Connecting Histories of Health and Harm
Environmental racism should be viewed as an ongoing, modern crisis rooted in a deep history of racist politics, infrastructural shortcomings, and capitalistic exploitation. It is more complex than our water supply. Private-sector businesses exploit commodities such as water and minerals, but erase the environmental cost from profit margins. The byproducts of capitalistic goods and services, whether plastic bottles or ravaged landscape, become a social problem, not a business problem.

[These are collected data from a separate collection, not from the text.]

theorem botStall_bulkStep (d : Dir) (s : State) : BulkStep s (botStall d s) := by
  rw [botStall_eq]
  cases d with
  | dIn =>
    have hhalf := BulkFrame.setHalfIn s { s.half 1 .dIn with state := .stall } rfl id
    exact ⟨hhalf.trans (.of_session rfl rfl rfl rfl rfl (.refl _)), rfl⟩
  | dOut =>
    have hhalf := BulkFrame.setHalfOut s .stall
    exact ⟨hhalf.trans (.of_session rfl rfl rfl rfl rfl (.refl _)), rfl⟩

/-- A packet on bulk-IN (rule R144). -/
theorem send_bulkStep (bytes : List Byte) (s : State) : BulkSteps s (send 1 bytes s) := by
  refine ⟨fun t h => ?_, fun _ _ => trivial⟩
  obtain ⟨hl, -, off, hoff, -, rfl⟩ := (send_eq_next _ _ _ _).1 h
  obtain rfl : 0x180 = off := Option.some.inj hoff
  exact ⟨.sent s bytes hl, rfl⟩

theorem enterAwaitCsw_bulkStep (s : State) : BulkSteps s (enterAwaitCsw s) := by
  have hclear : BulkStep s (scsiComplete s) := .of_session rfl rfl rfl rfl rfl (.refl _) rfl
  refine ensures_andThen (send_bulkStep _ _) fun u hu => ensures_next ?_
  exact (hclear.trans hu).trans (.of_bot u { u.bot with phase := .awaitCsw } rfl)

theorem setStatus_bulkStep (s : State) (v : Byte) : BulkStep s (s.setStatus v) := .of_bot s _ rfl

theorem phaseErrorNow_bulkStep (s : State) : BulkSteps s (phaseErrorNow s) :=
  (enterAwaitCsw_bulkStep (s.setStatus 2#8)).imp fun _ => (setStatus_bulkStep s 2#8).trans

theorem phaseErrorStall_bulkStep (d : Dir) (s : State) : BulkSteps s (phaseErrorStall d s) :=
  ensures_next ((setStatus_bulkStep s 2#8).trans (botStall_bulkStep d _))

theorem scsiCall_bulkStep (n : Word32) (s : State) : BulkSteps s (scsiCall n s) := by
  refine ⟨fun t h => ?_, fun _ _ => trivial⟩
  obtain ⟨u, hu, rfl⟩ := scsiCall_eq_next h
  cases hu with
  | ended m ctx sense code hm hsense hcode => exact .of_session rfl rfl rfl rfl rfl hm rfl
  | delivered m ctx sense code bytes hm hsense hcode hbytes => exact .of_session rfl rfl rfl rfl rfl hm rfl

theorem completed_bulkStep (s : State) : BulkStep s s.completed := by
  unfold State.completed
  split
  · exact setStatus_bulkStep s 1#8
  · exact .refl s

theorem enterDiscard_bulkStep (s : State) : BulkStep s (enterDiscard s) :=
  (BulkStep.of_bot s { s.bot with dataLen := 0#32, dataOffset := 0#32, phase := .dataOut } rfl).trans
    (armOut_bulkStep _)

/-- An outcome that the host's direction decides (rule R95). -/
theorem ensures_byHost {P : State → Prop} {F : Fault → Prop} {c : Cbw} {o on oi oo : Res}
    (h : (hostClass c = .hn → o = on) ∧ (hostClass c = .hi → o = oi) ∧ (hostClass c = .ho → o = oo))
    (hn : hostClass c = .hn → Ensures P F on) (hi : hostClass c = .hi → Ensures P F oi)
    (ho : hostClass c = .ho → Ensures P F oo) : Ensures P F o := by
  obtain ⟨en, ei, eo⟩ := h
  cases hc : hostClass c with
  | hn => exact en hc ▸ hn hc
  | hi => exact ei hc ▸ hi hc
  | ho => exact eo hc ▸ ho hc

/-- Placing a command's outcome by its code and the host's direction (rules R234, R235). -/
theorem botClassify_bulkStep (s : State) : BulkSteps s (botClassify s) := by
  have hcompleted := completed_bulkStep s
  by_cases hdone : s.scsi.code = 0 ∨ s.scsi.code = -1 ∨ s.scsi.code = -3
  · refine ensures_byHost (botClassify_completed s hdone) (fun _ => ?_) (fun _ => ensures_next ?_)
      fun _ => ensures_next ?_
    · exact (enterAwaitCsw_bulkStep _).imp fun _ => hcompleted.trans
    · exact hcompleted.trans (botStall_bulkStep _ _)
    · exact hcompleted.trans (enterDiscard_bulkStep _)
  by_cases hsends : s.scsi.code = 1 ∨ s.scsi.code = 2
  · refine ensures_byHost (botClassify_sending s hsends) (fun _ => phaseErrorNow_bulkStep s) (fun _ => ?_)
      fun _ => phaseErrorStall_bulkStep _ s
    exact (send_bulkStep _ _).imp fun _ =>
      (BulkStep.of_bot s { s.bot with dataOffset := 0#32, phase := .dataIn } rfl).trans
  by_cases hwants : s.scsi.code = 3 ∨ s.scsi.code = 4
  · refine ensures_byHost (botClassify_wanting s hwants) (fun _ => phaseErrorNow_bulkStep s)
      (fun _ => phaseErrorStall_bulkStep _ s) fun _ => ensures_next ?_
    have hchunk : BulkStep s
        { s with bot := { s.bot with dataLen := 512#32, dataOffset := 0#32, phase := .dataOut } } :=
      .of_bot s _ rfl
    exact hchunk.trans (armOut_bulkStep _)
  · rw [botClassify_other s (by omega)]
    exact ensures_fault trivial

theorem execCbw_bulkStep (c : Cbw) (s : State) : BulkSteps s (execCbw c s) := by
  have haccept : BulkStep s (acceptCbw c s) := .of_bot s _ rfl
  refine ensures_ite (fun _ => ensures_andThen (scsiCall_bulkStep _ _) fun u hu => ?_) fun _ => ensures_fault trivial
  exact (botClassify_bulkStep u).imp fun _ => (haccept.trans hu).trans

theorem discardPacket_bulkStep (p : List Byte) (s : State) : BulkSteps s (discardPacket p s) := by
  have hcount : BulkStep s (s.discarded p.length) := .of_bot s _ rfl
  refine ensures_ite (fun _ => ensures_fault trivial) fun _ => ensures_ite (fun _ => ?_) fun _ => ensures_next ?_
  · exact (enterAwaitCsw_bulkStep _).imp fun _ => hcount.trans
  · exact hcount.trans (armOut_bulkStep _)

theorem afterChunk_bulkStep (s : State) : BulkSteps s (afterChunk s) := by
  have hfailed := setStatus_bulkStep s 1#8
  refine ensures_ite (fun _ => ?_) fun _ => ensures_ite (fun _ => ?_) fun _ => ensures_ite (fun _ => ?_) fun _ =>
    ensures_fault trivial
  · refine ensures_ite (fun _ => phaseErrorNow_bulkStep s) fun _ => ensures_next ?_
    exact (BulkStep.of_bot s { s.bot with dataOffset := 0#32 } rfl).trans (armOut_bulkStep _)
  · exact ensures_ite (fun _ => enterAwaitCsw_bulkStep s) fun _ => ensures_next (botStall_bulkStep _ s)
  · refine ensures_ite (fun _ => ?_) fun _ => ensures_next (hfailed.trans (botStall_bulkStep _ _))
    exact (enterAwaitCsw_bulkStep _).imp fun _ => hfailed.trans

theorem payloadPacket_bulkStep (p : List Byte) (s : State) : BulkSteps s (payloadPacket p s) := by
  have hstored : BulkStep s (s.stored p) := .of_bot s _ rfl
  refine ensures_ite (fun _ => ensures_fault trivial) fun _ => ensures_ite (fun _ => ?_) fun _ =>
    ensures_ite (fun _ => ?_) fun _ => ensures_next ?_
  · refine ensures_andThen (scsiCall_bulkStep _ _) fun u hu => ?_
    exact (afterChunk_bulkStep u).imp fun _ => (hstored.trans hu).trans
  · exact (phaseErrorNow_bulkStep _).imp fun _ => hstored.trans
  · exact hstored.trans (armOut_bulkStep _)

In this series, three environmental history students at Idaho State University discuss environmental racism in a global context. Collectively, their case studies examine a broader chronological and geographical scope. Emily Morley takes us to the Republic of Nauru (in the south Pacific Ocean), formerly known as Pleasant Island. Once one of the richest states (per capita) in the world, in the 1960s and 1970s, foreign mining companies overran the island search of phosphate. They left behind a wasteland so wretched, the Australian government considered relocating its 10,000 inhabitants. Next, Subigya Shah illuminates the ramifications from e-waste (discarded electronics) in Guiyu, China. In what has become a fairly common practice, developing nations send their obsolete technology (think calculators, fax machines, phones, and computers) to developing countries, where they are recycled or thrown out. Lead, mercury, and phosphorus leak into the soil and water creating a range of health disorders among Guiyu’s poorest and most vulnerable populations. Finally, Jon Madson explains how the company Nestlé sells water taken from Six Nations’ land in Ontario, Canada. Nestlé’s well leaves the Six Nations people without drinking water, while the corporation continues pumping water for profit.
Local environments shape human health. And how humans understand health through the environment changes over time, responding to specific cultural contexts. The examples discussed in this series, titled Noxious Natures: Global Perspectives on Environmental Racism, reveal how marginalized groups are victimized by capitalistic gain and government negligence.
[1] Anna Clark, The Poisoned City: Flint’s Water and the American Urban Tragedy (New York, NY: Metropolitan Books, 2018).
[2] Jesse Draper, “Announcing H-Nutrition and H-EnviroHealth,” (19 October 2016).